[Dataset entries]
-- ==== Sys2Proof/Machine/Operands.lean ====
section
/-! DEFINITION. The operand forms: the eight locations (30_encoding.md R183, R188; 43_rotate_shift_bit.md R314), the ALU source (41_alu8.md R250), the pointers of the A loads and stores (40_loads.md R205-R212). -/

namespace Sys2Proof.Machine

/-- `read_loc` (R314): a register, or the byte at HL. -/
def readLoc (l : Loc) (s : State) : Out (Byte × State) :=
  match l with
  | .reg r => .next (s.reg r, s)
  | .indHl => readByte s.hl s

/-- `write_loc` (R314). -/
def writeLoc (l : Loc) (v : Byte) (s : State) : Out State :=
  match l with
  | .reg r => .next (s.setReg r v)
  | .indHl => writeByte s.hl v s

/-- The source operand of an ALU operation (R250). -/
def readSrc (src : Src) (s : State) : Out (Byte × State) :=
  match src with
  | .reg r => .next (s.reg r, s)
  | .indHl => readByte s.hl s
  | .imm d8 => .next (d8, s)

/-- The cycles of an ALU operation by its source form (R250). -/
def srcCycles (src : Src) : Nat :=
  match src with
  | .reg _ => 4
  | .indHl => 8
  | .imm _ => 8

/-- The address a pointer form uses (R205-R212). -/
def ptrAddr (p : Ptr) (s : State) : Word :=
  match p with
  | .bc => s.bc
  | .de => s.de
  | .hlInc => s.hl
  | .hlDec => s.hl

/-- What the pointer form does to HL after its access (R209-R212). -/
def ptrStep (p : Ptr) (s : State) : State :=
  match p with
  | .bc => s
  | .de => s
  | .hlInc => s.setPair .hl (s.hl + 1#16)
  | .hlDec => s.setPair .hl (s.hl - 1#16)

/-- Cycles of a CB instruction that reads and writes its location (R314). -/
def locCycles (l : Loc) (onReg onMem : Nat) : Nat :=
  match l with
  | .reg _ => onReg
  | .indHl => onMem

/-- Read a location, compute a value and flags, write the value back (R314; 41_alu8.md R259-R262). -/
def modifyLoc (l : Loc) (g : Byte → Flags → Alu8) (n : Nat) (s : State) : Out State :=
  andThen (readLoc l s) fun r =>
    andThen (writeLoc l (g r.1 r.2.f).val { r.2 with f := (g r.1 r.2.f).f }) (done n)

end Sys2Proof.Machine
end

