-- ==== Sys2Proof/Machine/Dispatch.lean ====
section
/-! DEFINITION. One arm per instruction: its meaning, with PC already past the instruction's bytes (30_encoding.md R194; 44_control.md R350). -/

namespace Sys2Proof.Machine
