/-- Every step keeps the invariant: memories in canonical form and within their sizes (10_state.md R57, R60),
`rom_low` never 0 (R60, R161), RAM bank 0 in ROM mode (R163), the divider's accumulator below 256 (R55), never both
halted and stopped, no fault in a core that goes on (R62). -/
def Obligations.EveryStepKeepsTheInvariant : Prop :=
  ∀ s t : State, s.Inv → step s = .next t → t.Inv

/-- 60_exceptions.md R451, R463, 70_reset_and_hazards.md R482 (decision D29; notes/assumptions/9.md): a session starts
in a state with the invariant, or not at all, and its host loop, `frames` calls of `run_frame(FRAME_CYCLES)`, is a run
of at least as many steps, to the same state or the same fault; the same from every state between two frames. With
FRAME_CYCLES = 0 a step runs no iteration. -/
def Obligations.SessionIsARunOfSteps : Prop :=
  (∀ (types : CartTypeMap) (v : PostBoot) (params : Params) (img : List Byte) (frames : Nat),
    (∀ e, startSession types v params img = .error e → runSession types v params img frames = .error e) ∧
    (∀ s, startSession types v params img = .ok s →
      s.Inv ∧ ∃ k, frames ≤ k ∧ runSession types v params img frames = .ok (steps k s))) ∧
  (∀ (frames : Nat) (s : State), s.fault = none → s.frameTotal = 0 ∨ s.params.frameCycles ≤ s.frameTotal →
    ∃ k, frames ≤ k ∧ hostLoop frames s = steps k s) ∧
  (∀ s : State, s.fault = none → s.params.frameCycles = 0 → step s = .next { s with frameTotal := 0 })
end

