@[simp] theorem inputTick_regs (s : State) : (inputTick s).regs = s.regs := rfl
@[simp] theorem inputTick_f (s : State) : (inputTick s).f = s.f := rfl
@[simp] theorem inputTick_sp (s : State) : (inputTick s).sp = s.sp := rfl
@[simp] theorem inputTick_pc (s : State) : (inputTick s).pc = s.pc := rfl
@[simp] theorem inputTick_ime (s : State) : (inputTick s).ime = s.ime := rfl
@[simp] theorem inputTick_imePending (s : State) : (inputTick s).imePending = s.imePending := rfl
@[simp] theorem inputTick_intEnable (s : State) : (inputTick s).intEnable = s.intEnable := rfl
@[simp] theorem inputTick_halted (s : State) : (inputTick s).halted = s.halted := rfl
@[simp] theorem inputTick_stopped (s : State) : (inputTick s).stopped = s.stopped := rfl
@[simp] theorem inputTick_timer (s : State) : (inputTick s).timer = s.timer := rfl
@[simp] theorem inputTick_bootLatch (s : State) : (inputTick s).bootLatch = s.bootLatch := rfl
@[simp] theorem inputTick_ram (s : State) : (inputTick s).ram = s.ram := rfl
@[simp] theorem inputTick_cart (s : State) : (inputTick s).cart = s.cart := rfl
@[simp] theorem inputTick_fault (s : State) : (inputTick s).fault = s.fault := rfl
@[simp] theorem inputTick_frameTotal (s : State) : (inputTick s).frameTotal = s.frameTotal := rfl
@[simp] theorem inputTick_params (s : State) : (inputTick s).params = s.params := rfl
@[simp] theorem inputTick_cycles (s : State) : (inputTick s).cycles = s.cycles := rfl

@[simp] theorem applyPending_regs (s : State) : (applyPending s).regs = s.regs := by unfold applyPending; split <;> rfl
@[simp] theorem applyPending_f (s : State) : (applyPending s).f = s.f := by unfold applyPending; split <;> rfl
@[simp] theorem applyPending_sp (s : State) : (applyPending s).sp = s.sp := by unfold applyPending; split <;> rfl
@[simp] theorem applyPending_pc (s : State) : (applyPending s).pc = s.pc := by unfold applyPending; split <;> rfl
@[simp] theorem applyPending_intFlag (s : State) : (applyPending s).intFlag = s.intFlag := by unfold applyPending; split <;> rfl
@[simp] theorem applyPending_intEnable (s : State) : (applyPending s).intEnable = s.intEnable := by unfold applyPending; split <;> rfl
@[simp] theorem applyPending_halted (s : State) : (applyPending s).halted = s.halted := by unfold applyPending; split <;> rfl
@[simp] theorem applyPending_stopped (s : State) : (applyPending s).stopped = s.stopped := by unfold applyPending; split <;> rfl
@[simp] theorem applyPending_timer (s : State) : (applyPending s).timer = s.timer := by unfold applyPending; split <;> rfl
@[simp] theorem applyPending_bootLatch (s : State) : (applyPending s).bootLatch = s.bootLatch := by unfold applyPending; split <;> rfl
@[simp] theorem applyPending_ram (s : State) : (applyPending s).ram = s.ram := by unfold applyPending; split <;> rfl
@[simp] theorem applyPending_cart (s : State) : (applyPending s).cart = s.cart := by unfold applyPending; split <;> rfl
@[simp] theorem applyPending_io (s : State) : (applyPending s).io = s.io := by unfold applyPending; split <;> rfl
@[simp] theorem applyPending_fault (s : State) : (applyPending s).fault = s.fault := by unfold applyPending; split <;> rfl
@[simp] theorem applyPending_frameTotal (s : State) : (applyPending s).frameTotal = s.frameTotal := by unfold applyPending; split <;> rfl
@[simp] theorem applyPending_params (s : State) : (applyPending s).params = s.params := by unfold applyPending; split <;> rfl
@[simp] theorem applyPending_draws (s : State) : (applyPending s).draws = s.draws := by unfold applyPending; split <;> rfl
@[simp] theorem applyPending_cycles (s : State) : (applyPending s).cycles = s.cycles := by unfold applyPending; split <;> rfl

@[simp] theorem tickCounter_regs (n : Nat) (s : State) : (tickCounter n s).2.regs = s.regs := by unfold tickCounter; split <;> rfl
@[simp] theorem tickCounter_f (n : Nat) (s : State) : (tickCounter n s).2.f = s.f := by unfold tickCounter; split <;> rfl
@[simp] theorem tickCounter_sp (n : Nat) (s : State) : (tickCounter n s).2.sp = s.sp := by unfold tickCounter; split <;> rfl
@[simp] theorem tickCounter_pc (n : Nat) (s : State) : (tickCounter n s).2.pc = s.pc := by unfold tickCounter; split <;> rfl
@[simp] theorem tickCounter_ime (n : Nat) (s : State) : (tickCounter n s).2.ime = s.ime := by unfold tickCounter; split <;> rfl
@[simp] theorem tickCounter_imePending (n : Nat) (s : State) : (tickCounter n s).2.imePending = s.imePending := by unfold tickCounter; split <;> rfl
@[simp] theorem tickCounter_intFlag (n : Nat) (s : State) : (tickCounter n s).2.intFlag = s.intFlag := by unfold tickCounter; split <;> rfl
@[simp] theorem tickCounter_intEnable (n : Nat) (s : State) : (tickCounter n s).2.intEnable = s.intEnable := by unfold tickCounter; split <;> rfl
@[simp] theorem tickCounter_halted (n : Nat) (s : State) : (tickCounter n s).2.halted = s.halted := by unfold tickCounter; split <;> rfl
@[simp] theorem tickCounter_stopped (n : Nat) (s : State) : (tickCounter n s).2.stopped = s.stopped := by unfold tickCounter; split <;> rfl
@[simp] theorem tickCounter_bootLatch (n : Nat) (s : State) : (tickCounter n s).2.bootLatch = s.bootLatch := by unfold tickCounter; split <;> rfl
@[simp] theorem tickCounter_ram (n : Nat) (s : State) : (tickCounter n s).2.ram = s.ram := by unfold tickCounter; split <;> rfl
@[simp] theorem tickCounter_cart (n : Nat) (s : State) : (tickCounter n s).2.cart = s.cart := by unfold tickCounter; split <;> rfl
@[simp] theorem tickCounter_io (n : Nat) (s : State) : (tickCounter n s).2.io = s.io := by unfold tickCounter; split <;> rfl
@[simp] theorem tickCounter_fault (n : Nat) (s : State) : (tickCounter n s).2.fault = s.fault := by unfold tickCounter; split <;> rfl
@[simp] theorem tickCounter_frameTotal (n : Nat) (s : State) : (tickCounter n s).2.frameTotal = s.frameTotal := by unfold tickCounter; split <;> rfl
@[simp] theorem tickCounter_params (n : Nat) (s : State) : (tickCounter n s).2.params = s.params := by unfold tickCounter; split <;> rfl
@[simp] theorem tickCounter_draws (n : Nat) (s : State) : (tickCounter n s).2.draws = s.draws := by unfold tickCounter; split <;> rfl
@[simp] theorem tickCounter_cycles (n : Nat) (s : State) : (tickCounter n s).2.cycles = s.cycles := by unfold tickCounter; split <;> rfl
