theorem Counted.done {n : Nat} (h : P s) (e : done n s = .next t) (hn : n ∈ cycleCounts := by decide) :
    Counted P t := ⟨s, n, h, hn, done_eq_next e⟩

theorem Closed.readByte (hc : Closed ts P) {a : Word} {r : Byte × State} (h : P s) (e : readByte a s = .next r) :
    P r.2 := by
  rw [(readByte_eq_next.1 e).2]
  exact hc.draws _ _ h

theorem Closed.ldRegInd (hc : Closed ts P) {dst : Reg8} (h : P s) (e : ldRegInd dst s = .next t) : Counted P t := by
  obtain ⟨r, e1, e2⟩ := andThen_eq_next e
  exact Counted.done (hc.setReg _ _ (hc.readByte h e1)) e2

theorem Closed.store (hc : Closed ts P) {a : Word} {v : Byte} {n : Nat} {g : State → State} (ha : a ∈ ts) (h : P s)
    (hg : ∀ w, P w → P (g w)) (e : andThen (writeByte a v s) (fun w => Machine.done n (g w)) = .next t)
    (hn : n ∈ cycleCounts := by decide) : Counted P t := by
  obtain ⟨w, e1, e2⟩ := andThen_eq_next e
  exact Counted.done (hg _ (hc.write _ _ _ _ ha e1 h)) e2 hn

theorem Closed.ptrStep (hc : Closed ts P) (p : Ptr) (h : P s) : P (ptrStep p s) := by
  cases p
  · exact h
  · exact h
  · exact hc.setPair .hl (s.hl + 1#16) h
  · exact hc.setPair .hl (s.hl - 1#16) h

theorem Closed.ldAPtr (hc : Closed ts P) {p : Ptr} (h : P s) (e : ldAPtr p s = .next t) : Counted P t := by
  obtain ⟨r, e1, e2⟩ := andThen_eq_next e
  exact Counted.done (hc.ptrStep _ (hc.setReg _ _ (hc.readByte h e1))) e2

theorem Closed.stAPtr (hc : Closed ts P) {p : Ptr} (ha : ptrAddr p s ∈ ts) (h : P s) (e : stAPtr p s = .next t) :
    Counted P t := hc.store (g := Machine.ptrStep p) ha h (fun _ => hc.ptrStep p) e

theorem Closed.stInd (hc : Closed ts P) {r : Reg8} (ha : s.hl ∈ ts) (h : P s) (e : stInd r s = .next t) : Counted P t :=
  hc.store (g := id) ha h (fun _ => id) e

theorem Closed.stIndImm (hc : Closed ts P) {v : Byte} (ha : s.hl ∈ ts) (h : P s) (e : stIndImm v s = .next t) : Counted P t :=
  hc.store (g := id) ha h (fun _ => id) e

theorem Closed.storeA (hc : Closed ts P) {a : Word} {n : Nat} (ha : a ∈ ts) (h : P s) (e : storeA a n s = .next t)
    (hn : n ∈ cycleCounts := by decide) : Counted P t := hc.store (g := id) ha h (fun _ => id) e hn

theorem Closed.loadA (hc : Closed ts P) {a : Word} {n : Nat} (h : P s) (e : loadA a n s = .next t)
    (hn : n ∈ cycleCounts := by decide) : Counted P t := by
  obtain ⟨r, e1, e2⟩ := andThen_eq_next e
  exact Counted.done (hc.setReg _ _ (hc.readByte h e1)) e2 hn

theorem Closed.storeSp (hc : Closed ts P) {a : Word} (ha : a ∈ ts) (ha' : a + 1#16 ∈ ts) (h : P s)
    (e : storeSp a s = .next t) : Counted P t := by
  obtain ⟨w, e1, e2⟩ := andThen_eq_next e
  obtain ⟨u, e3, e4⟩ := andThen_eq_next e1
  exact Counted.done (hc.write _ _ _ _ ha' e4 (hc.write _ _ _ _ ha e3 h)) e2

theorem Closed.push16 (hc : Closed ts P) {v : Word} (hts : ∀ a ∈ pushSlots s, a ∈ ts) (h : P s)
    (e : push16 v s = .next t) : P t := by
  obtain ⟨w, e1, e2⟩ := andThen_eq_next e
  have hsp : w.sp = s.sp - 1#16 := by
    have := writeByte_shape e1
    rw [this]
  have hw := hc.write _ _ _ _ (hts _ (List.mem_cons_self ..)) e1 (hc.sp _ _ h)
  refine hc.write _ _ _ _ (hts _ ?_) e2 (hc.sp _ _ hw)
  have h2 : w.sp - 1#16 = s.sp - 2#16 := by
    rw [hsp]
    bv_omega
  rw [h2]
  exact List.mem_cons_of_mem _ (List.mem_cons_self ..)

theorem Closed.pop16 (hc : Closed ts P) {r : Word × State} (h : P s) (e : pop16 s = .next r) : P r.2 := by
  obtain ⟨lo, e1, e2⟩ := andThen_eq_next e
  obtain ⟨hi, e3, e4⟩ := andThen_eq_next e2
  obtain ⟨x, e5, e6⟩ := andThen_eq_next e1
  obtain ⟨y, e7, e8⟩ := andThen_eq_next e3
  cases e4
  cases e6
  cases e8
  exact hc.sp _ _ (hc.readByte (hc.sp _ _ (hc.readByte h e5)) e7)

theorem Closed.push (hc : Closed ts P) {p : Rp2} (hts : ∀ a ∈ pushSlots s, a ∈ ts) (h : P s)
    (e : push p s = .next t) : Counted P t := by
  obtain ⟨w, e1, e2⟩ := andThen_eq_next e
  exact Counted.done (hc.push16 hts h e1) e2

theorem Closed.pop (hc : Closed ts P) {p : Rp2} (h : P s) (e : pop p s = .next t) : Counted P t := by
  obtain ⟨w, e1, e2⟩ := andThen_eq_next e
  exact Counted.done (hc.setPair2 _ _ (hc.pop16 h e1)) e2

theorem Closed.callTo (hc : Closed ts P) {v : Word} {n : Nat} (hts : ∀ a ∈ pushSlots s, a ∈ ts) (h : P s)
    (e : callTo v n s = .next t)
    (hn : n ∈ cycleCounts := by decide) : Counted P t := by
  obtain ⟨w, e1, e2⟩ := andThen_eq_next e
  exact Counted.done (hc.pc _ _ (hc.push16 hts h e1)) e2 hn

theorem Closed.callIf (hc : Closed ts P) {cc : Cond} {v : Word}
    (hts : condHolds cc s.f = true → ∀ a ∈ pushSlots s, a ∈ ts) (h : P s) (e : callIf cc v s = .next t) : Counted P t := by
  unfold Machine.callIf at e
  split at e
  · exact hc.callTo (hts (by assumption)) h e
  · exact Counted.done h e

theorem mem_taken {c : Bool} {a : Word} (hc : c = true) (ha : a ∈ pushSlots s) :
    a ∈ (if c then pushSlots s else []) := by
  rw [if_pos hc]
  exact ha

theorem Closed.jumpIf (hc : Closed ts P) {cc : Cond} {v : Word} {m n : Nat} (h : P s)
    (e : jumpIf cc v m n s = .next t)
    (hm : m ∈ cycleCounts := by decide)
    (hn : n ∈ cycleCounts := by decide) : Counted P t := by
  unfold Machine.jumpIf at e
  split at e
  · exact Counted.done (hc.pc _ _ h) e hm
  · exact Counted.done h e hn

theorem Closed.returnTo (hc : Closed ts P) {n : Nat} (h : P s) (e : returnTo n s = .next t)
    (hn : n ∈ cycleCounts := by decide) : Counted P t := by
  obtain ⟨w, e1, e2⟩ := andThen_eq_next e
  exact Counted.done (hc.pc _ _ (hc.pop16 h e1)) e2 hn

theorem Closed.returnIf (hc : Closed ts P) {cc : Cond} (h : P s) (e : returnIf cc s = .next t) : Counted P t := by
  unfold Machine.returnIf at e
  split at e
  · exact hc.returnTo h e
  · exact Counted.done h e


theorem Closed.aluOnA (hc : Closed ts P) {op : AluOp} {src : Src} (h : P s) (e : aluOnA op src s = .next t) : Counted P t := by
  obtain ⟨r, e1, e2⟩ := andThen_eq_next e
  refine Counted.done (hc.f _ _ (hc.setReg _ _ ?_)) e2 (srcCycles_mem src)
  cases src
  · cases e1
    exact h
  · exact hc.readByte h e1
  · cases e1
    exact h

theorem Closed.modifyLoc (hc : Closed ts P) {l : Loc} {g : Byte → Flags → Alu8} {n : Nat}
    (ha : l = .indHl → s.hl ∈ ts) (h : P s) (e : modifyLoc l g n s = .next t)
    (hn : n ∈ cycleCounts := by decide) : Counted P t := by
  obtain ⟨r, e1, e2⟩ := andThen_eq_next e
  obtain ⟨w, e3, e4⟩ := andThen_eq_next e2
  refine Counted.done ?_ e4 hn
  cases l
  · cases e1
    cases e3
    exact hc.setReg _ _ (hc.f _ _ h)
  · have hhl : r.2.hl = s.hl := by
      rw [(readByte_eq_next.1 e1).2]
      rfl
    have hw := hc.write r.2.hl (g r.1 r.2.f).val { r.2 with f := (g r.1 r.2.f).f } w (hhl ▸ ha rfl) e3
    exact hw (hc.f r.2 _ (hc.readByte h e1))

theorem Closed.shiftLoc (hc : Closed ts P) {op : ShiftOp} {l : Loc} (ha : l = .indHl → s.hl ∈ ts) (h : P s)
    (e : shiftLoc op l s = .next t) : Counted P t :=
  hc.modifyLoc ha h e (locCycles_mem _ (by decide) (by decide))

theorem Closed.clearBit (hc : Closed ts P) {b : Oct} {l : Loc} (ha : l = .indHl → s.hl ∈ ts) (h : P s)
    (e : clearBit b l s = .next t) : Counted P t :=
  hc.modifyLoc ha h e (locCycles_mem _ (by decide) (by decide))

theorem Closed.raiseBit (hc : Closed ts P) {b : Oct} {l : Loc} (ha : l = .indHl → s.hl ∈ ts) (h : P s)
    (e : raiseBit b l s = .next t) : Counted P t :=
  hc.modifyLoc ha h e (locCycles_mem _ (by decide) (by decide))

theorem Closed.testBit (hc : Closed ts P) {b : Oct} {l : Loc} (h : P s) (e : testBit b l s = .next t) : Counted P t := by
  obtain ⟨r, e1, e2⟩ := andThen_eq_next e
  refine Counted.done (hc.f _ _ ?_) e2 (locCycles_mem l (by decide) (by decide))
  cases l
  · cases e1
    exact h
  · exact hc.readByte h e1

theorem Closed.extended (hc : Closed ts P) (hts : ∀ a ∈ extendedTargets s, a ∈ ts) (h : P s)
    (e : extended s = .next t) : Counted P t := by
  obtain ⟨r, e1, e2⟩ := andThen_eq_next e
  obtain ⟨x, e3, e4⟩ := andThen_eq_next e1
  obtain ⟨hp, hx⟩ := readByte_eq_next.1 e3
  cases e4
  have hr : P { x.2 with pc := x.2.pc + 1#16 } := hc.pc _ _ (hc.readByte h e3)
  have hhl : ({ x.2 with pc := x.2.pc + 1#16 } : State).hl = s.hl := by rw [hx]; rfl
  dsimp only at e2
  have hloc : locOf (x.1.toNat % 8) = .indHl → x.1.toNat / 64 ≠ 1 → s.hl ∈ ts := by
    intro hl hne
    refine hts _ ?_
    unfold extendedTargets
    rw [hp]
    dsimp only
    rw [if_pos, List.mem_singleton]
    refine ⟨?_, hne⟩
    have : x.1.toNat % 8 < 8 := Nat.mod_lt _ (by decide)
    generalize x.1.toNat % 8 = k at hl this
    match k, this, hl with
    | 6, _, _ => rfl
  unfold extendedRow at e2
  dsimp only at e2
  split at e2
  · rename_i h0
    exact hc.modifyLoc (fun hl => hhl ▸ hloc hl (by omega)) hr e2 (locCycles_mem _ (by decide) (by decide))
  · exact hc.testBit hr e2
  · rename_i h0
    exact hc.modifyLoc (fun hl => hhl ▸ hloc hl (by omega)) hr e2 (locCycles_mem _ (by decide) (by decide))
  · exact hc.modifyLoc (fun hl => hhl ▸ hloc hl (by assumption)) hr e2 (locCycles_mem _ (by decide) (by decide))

> _How to complete this task_
Scan the records above for the string "timer", and copy every line where it turns up.

> _Solution to the exercise_
@[simp] theorem inputTick_timer (s : State) : (inputTick s).timer = s.timer := rfl
@[simp] theorem applyPending_timer (s : State) : (applyPending s).timer = s.timer := by unfold applyPending; split <;> rfl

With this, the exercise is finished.